El nombrado se coloco a mi lado mientras seguía escribiendo en el celular.

-nos vemos chicos. Cuídense- saludó Clari mientras se prendía más del musculoso brazo de Marcos.

La pareja se perdió de vista mientras yo sentía las luces de la calle parpadear y la sensación de que la gente ya no pasaba por ahí.

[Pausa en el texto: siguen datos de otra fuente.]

/-- What taken0 says. -/
theorem taken_of {k : CmdSpec} {s : State} (h : taken0 k s = true) : Taken k take0 s (cmd0 s) := by
  simp only [taken0, Bool.and_eq_true, decide_eq_true_eq] at h
  exact ⟨h.1.1.1.1.1, h.1.1.1.1.2, h.1.1.1.2, h.1.1.2, h.1.2, h.2⟩

/-- Status of the last response on host ring 0, read from its ring as R134 lays it out. -/
def status0 (s : State) : Nat := leAt (bar2Read s (rqBase 0) 64) 2 1

/-- Bytes of that response from an offset. -/
def result0 (s : State) (off n : Nat) : Nat := leAt (bar2Read s (rqBase 0) 64) off n

/-- Status of the first completion record (R136). -/
def done0 (s : State) : Nat := leAt (bar2Read s 0x40000 64) 2 1

/-- The first cell of a key. -/
def cellAt (m : Cells) (k : Nat) : Option Nat := match m with | [] => none | (j, v) :: t => if j = k then some v else cellAt t k

/-- The registers of two states agree but for the fields listed. -/
def sameBut (l : List Fld) (s t : State) : Bool :=
  (s.regs ++ t.regs).all (fun c => l.any (fun g => decide (g.key = c.1)) || decide (cellAt s.regs c.1 = cellAt t.regs c.1))

theorem lookupD_cellAt (m : Cells) (k d : Nat) : lookupD m k d = (cellAt m k).getD d := by
  induction m with
  | nil => rfl
  | cons x t ih => obtain ⟨j, v⟩ := x; by_cases h : j = k <;> simp [lookupD, cellAt, h, ih]

theorem cellAt_none {m : Cells} {k : Nat} (h : ∀ c ∈ m, c.1 ≠ k) : cellAt m k = none := by
  induction m with
  | nil => rfl
  | cons x t ih =>
    obtain ⟨j, v⟩ := x
    simp [cellAt, h (j, v) List.mem_cons_self, ih (fun c hc => h c (List.mem_cons_of_mem _ hc))]

/-- What sameBut says. -/
theorem regsBut_of {l : List Fld} {s t : State} (h : sameBut l s t = true) : RegsBut l s t := by
  intro f hf
  simp only [rd, lookupD_cellAt]
  suffices cellAt t.regs f.key = cellAt s.regs f.key by rw [this]
  by_cases hin : ∃ c ∈ s.regs ++ t.regs, c.1 = f.key
  · obtain ⟨c, hc, he⟩ := hin
    have := List.all_eq_true.mp h c hc
    simp only [Bool.or_eq_true, List.any_eq_true, decide_eq_true_eq] at this
    rcases this with ⟨g, hg, e⟩ | e
    · exact absurd (he.symm.trans e.symm) (hf g hg)
    · rw [he] at e; exact e.symm
  · have hn : ∀ c ∈ s.regs ++ t.regs, c.1 ≠ f.key := fun c hc he => hin ⟨c, hc, he⟩
    rw [cellAt_none (fun c hc => hn c (List.mem_append_right _ hc)), cellAt_none (fun c hc => hn c (List.mem_append_left _ hc))]

/-- What WriteActs asks of a state. -/
def writeActs (s : State) (i : Initiator) (page off : Nat) : Bool :=
  served s page && (match pageInfo page with | none => false | some info => writePermitted s i page off info.cls) && !(joined s && journaled page off) &&
  decide (s.semWait = []) && !semGuards s 0 (page * 1024 + off / 4) && !pageLocked s page

theorem writeActs_of {s : State} {i : Initiator} {page off : Nat} (h : writeActs s i page off = true) : WriteActs s i page off := by
  simp only [writeActs, Bool.and_eq_true, Bool.not_eq_true', decide_eq_true_eq] at h
  obtain ⟨⟨⟨⟨⟨h1, h2⟩, h3⟩, h4⟩, h5⟩, h6⟩ := h
  refine { serves := h1, permits := ?_, alone := h3, free := ⟨h4, h5⟩, unlocked := h6 }
  split at h2
  · simp at h2
  · rename_i info e; exact ⟨info, e, h2⟩

/-- The state after the command of a row at the head of host ring 0. -/
def ran (i : Take → Instr) (s : State) : State := after (i take0) s

/-- The row passes on ring 0 of s with arguments d, and answers OK. -/
def good0 (k : CmdSpec) (i : Take → Instr) (s : State) (d : List Byte) : Bool :=
  taken0 k (ring0 s k.opcode d) && decide (status0 (ran i (ring0 s k.opcode d)) = stOK)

Alex había comenzado a caminar en dirección a mi departamento sin previo aviso. Yo intenté seguirlo a duras penas. A pesar de que me diera miedo ese chico, me daba más miedo que alguien pudiera violarme o robarme las pocas cosas que llevaba.

Una vez que llegamos hasta mi casa, Alex observó lo agitada y transpirada que estaba. Si, hacia calor pero también tuve que correr para alcanzar al espectro viviente que caminaba dando largas zancadas.

-parece que no estas en estado físico.- Sonrió de medio lado viendo como mi expresión era de odio hacia su comentario.

-se suponía que me estabas acompañando, no que corríamos carreras.- solté furiosa mirándolo a los ojos. Él me observó por un minuto mientras seguía con su media sonrisa burlona.

-nos vemos.- dijo finalmente dándose la vuelta y caminando lentamente.

- gracias… -susurré al aire.

El joven tenebroso ya se había ido. ¿Por qué era tan raro ese chico?